Despite current available treatments, most patients with chronic kidney disease still continue to have residual proteinuria and progression of disease [13,15,16,18]. For example, in controlled trials, about one fifth of patients with severe diabetic nephropathy who have been intensively treated still progress to end stage renal disease in about 3 years [13,15].

CKDn has a major negative impact on a range of clinical outcomes including quality of life and often result in catastrophic spending due to the high cost of longterm care including renal dialysis. There is therefore a need for the development of new strategies to reduce exposure to nephrotoxins and to arrest the rate of loss of renal function to lessen the need for dialysis. Presence of varying degrees of mononuclear inflammatory cells in different stages of CKDn suggests activation of immune competent cells by the primary nephrotoxic injury. Use of immunosuppression to control the immune activation in selected cases will be a hypothesis to test [43,44].

Limitations: Attrition of subjects at different stages was the main limitation of the study. However the effect of enalapril on reduction of proteinuria could be demonstrated at all stages of follow up and was significant after the first 3 months (Figure 3).
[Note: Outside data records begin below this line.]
-- ==== Sys2Proof/Certificates/Slice0/Obligations.lean ====
section
/-! DEFINITION. The statements for the provers. Each says in its docstring which rule of spec/ it comes from.

"exec … = .next t" is the state after the instruction, for an instruction whose bytes have been read: the state given
to `exec` has its cursor at `npc` and `pc` in `ipc`. -/

open Sys2Proof Sys2Proof.Machine

/-! ### Encoding -/

/-- Decode and encode agree: the bytes of any legal instruction, anywhere in a buffer where the cursor can carry them,
decode to that instruction and leave the cursor right after them (spec/30_encoding.md sections 1 to 4). They end at
offset 65534 or before, or on byte 65535 if the last byte is read by itself (R327 (b), which the spec derives); the
cursor then stands at the sentinel. -/
def Obligations.DecodeInvertsEncode : Prop :=
  ∀ (d : DigestTable) (c : Cursor) (i : Instr),
    i.wf = true → i.supported d = true → c.bit = 0 → c.eof = false →
    (c.pos.toNat + (encode i).length ≤ Config.posMax ∨
      (endsOnByte i = true ∧ c.pos.toNat + (encode i).length = Config.codeMax)) →
    c.buf.read c.pos.toNat (encode i).length = some (encode i) →
    decode d c = .ok i (c.past (encode i).length)

/-- The encoding is canonical (R112): what decodes to an instruction is exactly that instruction's bytes, so two
different byte strings never decode to the same instruction. -/
def Obligations.DecodedBytesAreTheEncoding : Prop :=
  ∀ (d : DigestTable) (c c' : Cursor) (i : Instr),
    decode d c = .ok i c' → c.buf.read c.pos.toNat (encode i).length = some (encode i)

/-- A decoded instruction has passed every legality check of R113, and the cursor stands after its bytes, with the
sentinel set exactly when byte 65535 was the last of them (R102, R103, spec/20_memory.md R64). -/
def Obligations.DecodedInstructionsAreLegal : Prop :=
  ∀ (d : DigestTable) (c c' : Cursor) (i : Instr),
    decode d c = .ok i c' → i.wf = true ∧ i.supported d = true ∧ c' = c.past (encode i).length

/-- R111: a step that meets an opcode byte without a row raises `UnknownOpcode` at stage 2 with no operand read: only
the opcode byte has been consumed. For `op = 0xA0 + alg` that is every `alg` on which `DIGEST` is undefined. -/
def Obligations.ReservedOpcodesAreUnknown : Prop :=
  ∀ (s : State) (m : Memory) (op : Nat),
    s.run = .running → s.bit = 0 → s.eof = false → s.buffer s.curlib = some m → s.pos.toNat < m.len →
    (m.byte s.pos.toNat).toNat = op →
    ((0x08 ≤ op ∧ op ≤ 0x1F) ∨ (0x2B ≤ op ∧ op ≤ 0x3F) ∨ (0x48 ≤ op ∧ op ≤ 0x5F) ∨ (0x67 ≤ op ∧ op ≤ 0x7F) ∨
      (0x88 ≤ op ∧ op ≤ 0x9F) ∨ (0xC4 ≤ op ∧ op ≤ 0xDF) ∨ (0xE4 ≤ op ∧ op ≤ 0xFF) ∨
      (∃ alg : Fin 32, op = 0xA0 + alg.val ∧ s.digest[alg] = none)) →
    ∃ t, step s = .next t ∧ Raises .unknownOpcode { s.withCursor ((s.cursorOn m).advance 1) with ipc := s.pos } t
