/-! #### goto -/

@[simp] theorem State.goto_regs (l : Option LibId) (o : Offset) : (s.goto l o).regs = s.regs := rfl
@[simp] theorem State.goto_st0 (l : Option LibId) (o : Offset) : (s.goto l o).st0 = s.st0 := rfl
@[simp] theorem State.goto_cm0 (l : Option LibId) (o : Offset) : (s.goto l o).cm0 = s.cm0 := rfl
@[simp] theorem State.goto_cy0 (l : Option LibId) (o : Offset) : (s.goto l o).cy0 = s.cy0 := rfl
@[simp] theorem State.goto_cs0 (l : Option LibId) (o : Offset) : (s.goto l o).cs0 = s.cs0 := rfl
@[simp] theorem State.goto_libdepth (l : Option LibId) (o : Offset) : (s.goto l o).libdepth = s.libdepth := rfl
@[simp] theorem State.goto_curlib (l : Option LibId) (o : Offset) : (s.goto l o).curlib = l := rfl
@[simp] theorem State.goto_pos (l : Option LibId) (o : Offset) : (s.goto l o).pos = o := rfl
@[simp] theorem State.goto_bit (l : Option LibId) (o : Offset) : (s.goto l o).bit = 0 := rfl
@[simp] theorem State.goto_eof (l : Option LibId) (o : Offset) : (s.goto l o).eof = if l = s.curlib then s.eof else false := rfl
@[simp] theorem State.goto_ipc (l : Option LibId) (o : Offset) : (s.goto l o).ipc = s.ipc := rfl
@[simp] theorem State.goto_run (l : Option LibId) (o : Offset) : (s.goto l o).run = s.run := rfl
@[simp] theorem State.goto_flt (l : Option LibId) (o : Offset) : (s.goto l o).flt = s.flt := rfl
@[simp] theorem State.goto_code (l : Option LibId) (o : Offset) : (s.goto l o).code = s.code := rfl
@[simp] theorem State.goto_launchLib (l : Option LibId) (o : Offset) : (s.goto l o).launchLib = s.launchLib := rfl
@[simp] theorem State.goto_libs (l : Option LibId) (o : Offset) : (s.goto l o).libs = s.libs := rfl
@[simp] theorem State.goto_digest (l : Option LibId) (o : Offset) : (s.goto l o).digest = s.digest := rfl
@[simp] theorem State.goto_slot (l : Option LibId) (o : Offset) (b : Bank) (i : Fin 32) : (s.goto l o).slot b i = s.slot b i := rfl
@[simp] theorem State.goto_buffer (l : Option LibId) (o : Offset) (l' : Option LibId) : (s.goto l o).buffer l' = s.buffer l' := rfl
@[simp] theorem State.goto_readByte (l : Option LibId) (o : Offset) (l' : Option LibId) (a : Nat) :
    (s.goto l o).readByte l' a = s.readByte l' a := rfl
@[simp] theorem State.goto_cp0 (l : Option LibId) (o : Offset) : (s.goto l o).cp0 = s.cp0 := rfl

/-! #### Slots -/

@[simp] theorem Registers.bank_setBank (r : Registers) (b b' : Bank) (v : BankSlots) :
    (r.setBank b v).bank b' = if b = b' then v else r.bank b' := by
  cases b <;> cases b' <;> rfl
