-- ==== Sys2Proof/Tests/Slice0.lean ====
section
/-! SUPPORT. Tests with expected values from spec/95_test_vectors.md (named by their vector) or worked out from the rule
named, and one witness for the hypotheses of every statement that has any. -/

namespace Sys2Proof.Tests

open Sys2Proof Sys2Proof.Machine

set_option maxRecDepth 8000

/-! ### Helpers -/

/-- The library identifier of 32 equal bytes. -/
def lib (b : Byte) : LibId := ⟨List.replicate 32 b, by simp⟩

/-- `DIGEST(0)` has 32 bytes and `DIGEST(1)` 16, as in section 3.5 of the vectors. -/
def digests : DigestTable := ((Vector.replicate 32 none).set 0 (some .r256)).set 1 (some .r128)

/-- A slot and the value it holds. -/
structure Given where
  bank : Bank
  idx : Fin 32
  val : Bytes

/-- The reset state over `code`, with slots set. -/
def start (code : Bytes) (given : List Given) : State :=
  given.foldl (fun s g => s.setSlot g.bank g.idx (some g.val))
    { State.reset with code := Memory.ofBytes code, digest := digests }

/-- What a view of the next state gives, `none` without a next state. -/
def seen {α : Type} (view : State → α) : Result → Option α
  | .next t => some (view t)
  | .fault _ => none
  | .refused _ => none

/-- A slot, the status flag and the offset after one step from `start`. -/
def stepSlot (code : Bytes) (given : List Given) (b : Bank) (i : Fin 32) : Option (Slot × Bool × Nat) :=
  seen (fun t => (t.slot b i, t.st0, t.pos.toNat)) (step (start code given))

/-- The engine state and the fault record after one step from `start`. -/
def stepRun (code : Bytes) (given : List Given) : Option (Run × Option FaultRecord) :=
  seen (fun t => (t.run, t.flt)) (step (start code given))

/-- A fault in the launch buffer. -/
def faults (e : EngineError) (pc pos : Offset) : Option (Run × Option FaultRecord) :=
  some (.faulted e, some ⟨e, none, pc, pos⟩)

/-- The cursor at offset 0 of a buffer. -/
def cursor (x : Bytes) : Cursor := ⟨Memory.ofBytes x, 0, 0, false⟩

/-- A value and the cursor's `(pos, bit, eof)` after a cursor operation. -/
def outcome {α : Type} : CurOut α → Except Stop α × Nat × Nat × Bool
  | .ok a c => (.ok a, c.pos.toNat, c.bit.toNat, c.eof)
  | .stop why c => (.error why, c.pos.toNat, c.bit.toNat, c.eof)

/-- Every string of bytes decodes, whole, to its instruction, and is what the encoder writes. -/
def decodeAll (l : List (Bytes × Instr)) : Bool :=
  l.all fun e => decode digests (cursor e.1) == .ok e.2 { cursor e.1 with pos := BitVec.ofNat 16 e.1.length } &&
    encode e.2 == e.1 && e.2.wf

theorem test_decode_control : decodeAll
    [([0x00], .fail), ([0x01], .succ), ([0x02, 0x34, 0x12], .jmp 0x1234), ([0x03, 0x25, 0x00], .jif 37),
     ([0x04, 0xFF, 0xFF], .routine 65535), (0x05 :: List.replicate 32 0xA5 ++ [0x23, 0x00], .call (lib 0xA5) 35),
     (0x06 :: List.replicate 32 0x5A ++ [0x00, 0x01], .exec (lib 0x5A) 256), ([0x07], .ret)] = true := by decide

theorem test_decode_register : decodeAll
    [([0x20, 0x31, 0x40, 0x1F], .swp ⟨.a16, 0⟩ ⟨.a64, 31⟩ false true),
     ([0x21, 0x02, 0x60, 0x01], .mov ⟨.a32, 0⟩ ⟨.a8, 1⟩ true true), ([0x21, 0xF8, 0x20, 0x00], .mov ⟨.r128, 0⟩ ⟨.s, 0⟩ true false),
     ([0x22, 0x12], .zeroa .a32 2), ([0x23, 0x0E], .zeror .r8192 1), ([0x24, 0x1F], .zeros 31), ([0x25, 0xFF], .cleana .ap 31),
     ([0x26, 0x04], .cleanr .r2048 0), ([0x27, 0x03], .cleans 3), ([0x28, 0x0F, 0x03, 0x00, 1, 2, 3], .puta .ap 1 [1, 2, 3]),
     ([0x29, 0x08, 0x02, 0x00, 1, 2], .putr .r128 1 [1, 2]), ([0x2A, 0x00, 0x02, 0x00, 0x68, 0x69], .puts 0 [0x68, 0x69])] =
    true := by decide

theorem test_decode_comparison : decodeAll
    [([0x40, 0x0A, 0x00], .cmpa .a32 1 0), ([0x41, 0x00, 0x01], .cmpr .r128 0 1), ([0x42, 0x07, 0x1F], .eqa .ap 0 31),
     ([0x43, 0x01, 0x00], .eqr .r256 0 0), ([0x44, 0x01, 0x02], .lena .a16 0 2), ([0x45, 0x06, 0x01], .lenr .r8192 0 1),
     ([0x46, 0xF8, 0x00], .cnta .a8 31 0), ([0x47, 0x0A, 0x04], .cntr .r512 1 4)] = true := by decide

theorem test_decode_arithmetic : decodeAll
    [([0x60, 0x00, 0x06, 0x01], .add ⟨.checked, false⟩ .a512 0 1), ([0x61, 0x05, 0x01, 0x01], .sub ⟨.wrapping, true⟩ .a16 0 1),
     ([0x62, 0x02, 0x07, 0x01], .mul ⟨.arbitrary, false⟩ .ap 0 1), ([0x63, 0x04, 0x11, 0x03], .div ⟨.checked, true⟩ .a16 2 3),
     ([0x64, 0x06, 0x07], .neg ⟨.arbitrary, true⟩ .ap 0), ([0x65, 0x01, 0x0C, 0x1F], .mod ⟨.wrapping, false⟩ .a128 1 31),
     ([0x66, 0x07, 0x05, 0x01], .abs ⟨.float, true⟩ .a256 0 1)] = true := by decide
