-- ==== Sys2Proof/WellFormed.lean ====
section
/-!
DEFINITION. Which terms are well formed: a configuration, a turn, an instruction.
-/

namespace Sys2Proof

/-- A command has no operand, so nothing about it can be ill formed (R71). -/
def Instr.wf (_ : Instr) : Bool := true

/-- `AW` is 1 to 64 (R6). Any `MemFault` is allowed. -/
def Config.wf (c : Config) : Bool := decide (1 ≤ c.aw ∧ c.aw ≤ 64)

namespace Machine

/-- A turn names an instance that is there (`n` instances), and writes only bytes of the source space
`0` to `2^AW - 1` (R34, R50). -/
def Turn.wf (aw n : Nat) : Turn → Bool
  | .host k => decide (k < n)
  | .engine k => decide (k < n)
  | .reset => true
  | .memWrite a _ => decide (a < 2 ^ aw)

end Machine

end Sys2Proof
end

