-- ==== Sys2Proof/Decode.lean ====
section
/-!
DEFINITION. The command decoder (R70, R73, R74), total on every 64-bit word, and the encoder, written
from the field table of R70 and the numbering of R72.
-/

namespace Sys2Proof

/-- What a command word decodes to (R73): an operation, or illegal, with the reason by name. -/
inductive Decoded where
  | operation (i : Instr)
  /-- a bit of the reserved field `ZERO` = `v[63:4]` is set -/
  | illegalZeroField
  /-- `v[63:4] = 0` and `FUNC` = `v[3:0]` is 10 to 15 (`ALG` 5, 6 or 7) -/
  | illegalFunc
  deriving DecidableEq, Repr

/-- `FUNC = v[3:0]` (R70). -/
def funcField (v : Word) : FuncNo := v.extractLsb' 0 4

/-- `ZERO = v[63:4]` (R70). -/
def zeroField (v : Word) : BitVec 60 := v.extractLsb' 4 60

/-- The operation of an operation number (R72); `none` for the reserved numbers 10 to 15. -/
def opOfFunc (f : FuncNo) : Option Instr :=
  match f.toNat with
  | 0 => some .hash_djb2_32
  | 1 => some .hash_djb2_64
  | 2 => some .hash_djb2_32_xor
  | 3 => some .hash_djb2_64_xor
  | 4 => some .hash_fnv1a_32
  | 5 => some .hash_fnv1a_64
  | 6 => some .hash_fnv1a_32_opt
  | 7 => some .hash_fnv1a_64_opt
  | 8 => some .hash_sdbm_32
  | 9 => some .hash_sdbm_64
  | _ => none

/-- Decoding of a command word (R73). -/
def decode (v : Word) : Decoded :=
  if zeroField v ≠ 0 then .illegalZeroField
  else
    match opOfFunc (funcField v) with
    | some i => .operation i
    | none => .illegalFunc

/-- The field `ALG` of an operation (R70, R72). -/
def algField : Instr → BitVec 3
  | .hash_djb2_32 => 0
  | .hash_djb2_64 => 0
  | .hash_djb2_32_xor => 1
  | .hash_djb2_64_xor => 1
  | .hash_fnv1a_32 => 2
  | .hash_fnv1a_64 => 2
  | .hash_fnv1a_32_opt => 3
  | .hash_fnv1a_64_opt => 3
  | .hash_sdbm_32 => 4
  | .hash_sdbm_64 => 4

/-- The field `WIDTH` of an operation (R70, R72): 0 for a 32-bit, 1 for a 64-bit operation. -/
def widthField : Instr → BitVec 1
  | .hash_djb2_32 => 0
  | .hash_djb2_64 => 1
  | .hash_djb2_32_xor => 0
  | .hash_djb2_64_xor => 1
  | .hash_fnv1a_32 => 0
  | .hash_fnv1a_64 => 1
  | .hash_fnv1a_32_opt => 0
  | .hash_fnv1a_64_opt => 1
  | .hash_sdbm_32 => 0
  | .hash_sdbm_64 => 1

/-- The operation number `FUNC = {ALG, WIDTH}` (R70). -/
def funcOf (i : Instr) : FuncNo := algField i ++ widthField i

/-- The command word of an operation: `ZERO`, `ALG`, `WIDTH` from the high bits down (R70, R72). -/
def encode (i : Instr) : Word := (0 : BitVec 60) ++ (algField i ++ widthField i)

/-- The width `W(f)` of an operation number (R9, R31): 32 when `FUNC[0] = 0`, 64 when it is 1. -/
def widthOf (f : FuncNo) : Nat := if f.getLsbD 0 then 64 else 32

/-- The decoder on a word as the opcode table numbers its bits. A command is one 64-bit value (R75), so
a row of `nbits` bits is that value with zeros above `nbits`; a value that needs more than 64 bits is no
command. There is no byte order to apply: the register port moves whole words (R53). -/
def decodeTableWord (nbits w : Nat) : Option Instr :=
  if w % 2 ^ nbits < 2 ^ 64 then
    match decode (BitVec.ofNat 64 (w % 2 ^ nbits)) with
    | .operation i => some i
    | .illegalZeroField => none
    | .illegalFunc => none
  else none

end Sys2Proof
end

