-- ==== Sys2Proof/Machine/Djb2.lean ====
section
/-!
DEFINITION. DJB2 (standard), operations 0 and 1 (R120, R121).
-/

namespace Sys2Proof.Machine

/-- `init(0)` (R120). -/
def initDjb2_32 : Word32 := 5381

/-- `step(0, acc, b)` (R120). -/
def stepDjb2_32 (acc b : Word32) : Word32 := addW (addW (shlW acc 5) acc) b

/-- `hash_djb2_32` written to `CMD`: operation number 0, `ACC` loaded with `init(0)` (R120, R91, R92).
The engine steps that follow fold `step(0)` over the message (Machine/Engine.lean; R93 to R95). -/
def execHashDjb2_32 (s : State) : Host.Outcome State Fault Refusal := commandOp 0 (zext64 initDjb2_32) s

/-- `init(1)` (R121). -/
def initDjb2_64 : Word := 5381

/-- `step(1, acc, b)` (R121). -/
def stepDjb2_64 (acc b : Word) : Word := addW (addW (shlW acc 5) acc) b

/-- `hash_djb2_64` written to `CMD`: operation number 1, `ACC` loaded with `init(1)` (R121, R91, R92).
The engine steps that follow fold `step(1)` over the message (Machine/Engine.lean; R93 to R95). -/
def execHashDjb2_64 (s : State) : Host.Outcome State Fault Refusal := commandOp 1 initDjb2_64 s

end Sys2Proof.Machine
end

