-- ==== Sys2Proof/Laws/Memory.lean ====
section
/-!
SUPPORT. The laws of the source space: what a read gives after a write, and that a write keeps the canonical
form and the bounds of the space.
-/

namespace Sys2Proof.Machine

theorem Memory.wfFrom_mono {lo lo' : Nat} (h : lo' ≤ lo) {m : Memory} (hm : Memory.wfFrom lo m = true) :
    Memory.wfFrom lo' m = true := by
  cases m with
  | nil => rfl
  | cons c rest =>
    simp only [Memory.wfFrom, Bool.and_eq_true, decide_eq_true_eq] at hm ⊢
    exact ⟨⟨by omega, hm.1.2⟩, hm.2⟩

/-- Nothing below the bound is listed. -/
theorem Memory.read_below {m : Memory} {lo a : Nat} (hm : Memory.wfFrom lo m = true) (h : a < lo) :
    Memory.read m a = Memory.unlisted := by
  cases m with
  | nil => rfl
  | cons c rest =>
    simp only [Memory.wfFrom, Bool.and_eq_true, decide_eq_true_eq] at hm
    simp [Memory.read, show a < c.1 by omega]

theorem Memory.read_cons_same (a : Nat) (b : Byte) {m : Memory} (hm : Memory.wfFrom (a + 1) m = true) :
    Memory.read (Memory.cons a b m) a = b := by
  unfold Memory.cons
  split
  · rw [Memory.read_below hm (by omega)]; exact Eq.symm ‹_›
  · simp [Memory.read]

theorem Memory.read_cons_other {a x : Nat} (b : Byte) {m : Memory} (h : x ≠ a) (hm : Memory.wfFrom (a + 1) m = true) :
    Memory.read (Memory.cons a b m) x = Memory.read m x := by
  unfold Memory.cons
  split
  · rfl
  · by_cases hlt : x < a
    · rw [Memory.read_below hm (by omega)]; simp [Memory.read, hlt]
    · simp [Memory.read, hlt, h]

theorem Memory.cons_wfFrom {lo a : Nat} (b : Byte) {m : Memory} (h : lo ≤ a) (hm : Memory.wfFrom (a + 1) m = true) :
    Memory.wfFrom lo (Memory.cons a b m) = true := by
  unfold Memory.cons
  split
  · exact Memory.wfFrom_mono (by omega) hm
  · simp_all [Memory.wfFrom]

/-- A write keeps the canonical form. -/
theorem Memory.write_wfFrom {m : Memory} (a : Nat) (b : Byte) :
    ∀ {lo : Nat}, lo ≤ a → Memory.wfFrom lo m = true → Memory.wfFrom lo (Memory.write m a b) = true := by
  induction m with
  | nil => intro lo h _; exact Memory.cons_wfFrom b h rfl
  | cons c rest ih =>
    intro lo h hm
    simp only [Memory.wfFrom, Bool.and_eq_true, decide_eq_true_eq] at hm
    unfold Memory.write
    split
    · refine Memory.cons_wfFrom b h ?_
      simp only [Memory.wfFrom, Bool.and_eq_true, decide_eq_true_eq]
      exact ⟨⟨by omega, hm.1.2⟩, hm.2⟩
    · split
      · subst_vars; exact Memory.cons_wfFrom b h hm.2
      · simp only [Memory.wfFrom, Bool.and_eq_true, decide_eq_true_eq]
        exact ⟨hm.1, ih (by omega) hm.2⟩

theorem Memory.write_wf {m : Memory} (a : Nat) (b : Byte) (h : Memory.wf m = true) :
    Memory.wf (Memory.write m a b) = true := Memory.write_wfFrom a b (Nat.zero_le _) h

/-- Reading the byte just written, and reading any other byte, in a canonical memory. -/
theorem Memory.read_writeFrom {m : Memory} (a : Nat) (b : Byte) (x : Nat) :
    ∀ {lo : Nat}, Memory.wfFrom lo m = true →
      Memory.read (Memory.write m a b) x = if x = a then b else Memory.read m x := by
  induction m with
  | nil =>
    intro lo _
    by_cases h : x = a
    · subst h; simpa [Memory.write] using Memory.read_cons_same x b (m := []) rfl
    · simpa [Memory.write, h] using Memory.read_cons_other b (m := []) h rfl
  | cons c rest ih =>
    intro lo hm
    simp only [Memory.wfFrom, Bool.and_eq_true, decide_eq_true_eq] at hm
    unfold Memory.write
    split
    · have hw : Memory.wfFrom (a + 1) (c :: rest) = true := by
        simp only [Memory.wfFrom, Bool.and_eq_true, decide_eq_true_eq]
        exact ⟨⟨by omega, hm.1.2⟩, hm.2⟩
      by_cases h : x = a
      · subst h; simp [Memory.read_cons_same x b hw]
      · simp [h, Memory.read_cons_other b h hw]
    · split
      · rename_i hlt heq
        subst heq
        by_cases h : x = c.1
        · subst h; simp [Memory.read_cons_same c.1 b hm.2]
        · rw [Memory.read_cons_other b h hm.2, if_neg h]
          by_cases hx : x < c.1
          · rw [Memory.read_below hm.2 (by omega)]; simp [Memory.read, hx]
          · simp [Memory.read, hx, h]
      · rename_i hlt heq
        simp only [Memory.read]
        rw [ih hm.2]
        by_cases hx : x < c.1
        · have : x ≠ a := by omega
          simp [hx, this]
        · by_cases hx' : x = c.1
          · have : x ≠ a := by omega
            simp [hx', show c.1 ≠ a by omega]
          · simp [hx, hx']

theorem Memory.read_write {m : Memory} (h : Memory.wf m = true) (a : Nat) (b : Byte) (x : Nat) :
    Memory.read (Memory.write m a b) x = if x = a then b else Memory.read m x := Memory.read_writeFrom a b x h

theorem Memory.cons_inSpace {aw : Nat} {m : Memory} {a : Nat} (b : Byte) (ha : a < 2 ^ aw)
    (h : Memory.inSpace aw m = true) : Memory.inSpace aw (Memory.cons a b m) = true := by
  unfold Memory.cons
  split
  · exact h
  · unfold Memory.inSpace at h ⊢
    rw [List.all_cons, h, Bool.and_true, decide_eq_true_eq]
    exact ha

/-- A write inside the source space lists nothing outside it. -/
theorem Memory.write_inSpace {aw : Nat} {m : Memory} {a : Nat} (b : Byte) (ha : a < 2 ^ aw)
    (h : Memory.inSpace aw m = true) : Memory.inSpace aw (Memory.write m a b) = true := by
  induction m with
  | nil => exact Memory.cons_inSpace b ha rfl
  | cons c rest ih =>
    have hrest : Memory.inSpace aw rest = true := by
      unfold Memory.inSpace at h ⊢
      rw [List.all_cons, Bool.and_eq_true] at h
      exact h.2
    unfold Memory.write
    split
    · exact Memory.cons_inSpace b ha h
    · split
      · exact Memory.cons_inSpace b ha hrest
      · unfold Memory.inSpace at h ⊢
        rw [List.all_cons, Bool.and_eq_true] at h ⊢
        exact ⟨h.1, ih hrest⟩

end Sys2Proof.Machine
end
At present chronic kidney disease attributed to environmental toxins has been reported from many parts of the world [3]. This study is limited to a sample of individuals from Sri Lanka, diagnosed as having chronic kidney disease attributed to environmental nephrotoxins. However, these results may have implications for treatment of people living in other parts of the world, who have chronic kidney disease due to longterm exposure to environmental toxins such as heavy metals and pesticides. Further studies are needed in different settings to investigate the efficacy of ACE inhibitors in delaying the progress of CKDn.

Enalapril reduces the mean albumin to creatinine ratio at the end and throughout the study period. The blood pressure reduction was similar in groups, the enalapril and the placebo group; the beneficial effect of enalapril on proteinuria reduction is independent of its antihypertensive effects. Further longterm studies are needed to investigate the beneficial effect of ACE inhibitors on CKDn.

The study was funded by the World Health Organization and the National Science Foundation of Sri Lanka.

Dr. Lanka Dissanayake and Mr Sumudu Hewawasam are thanked for providing administrative support for the study.

None of the authors have any conflict of interest.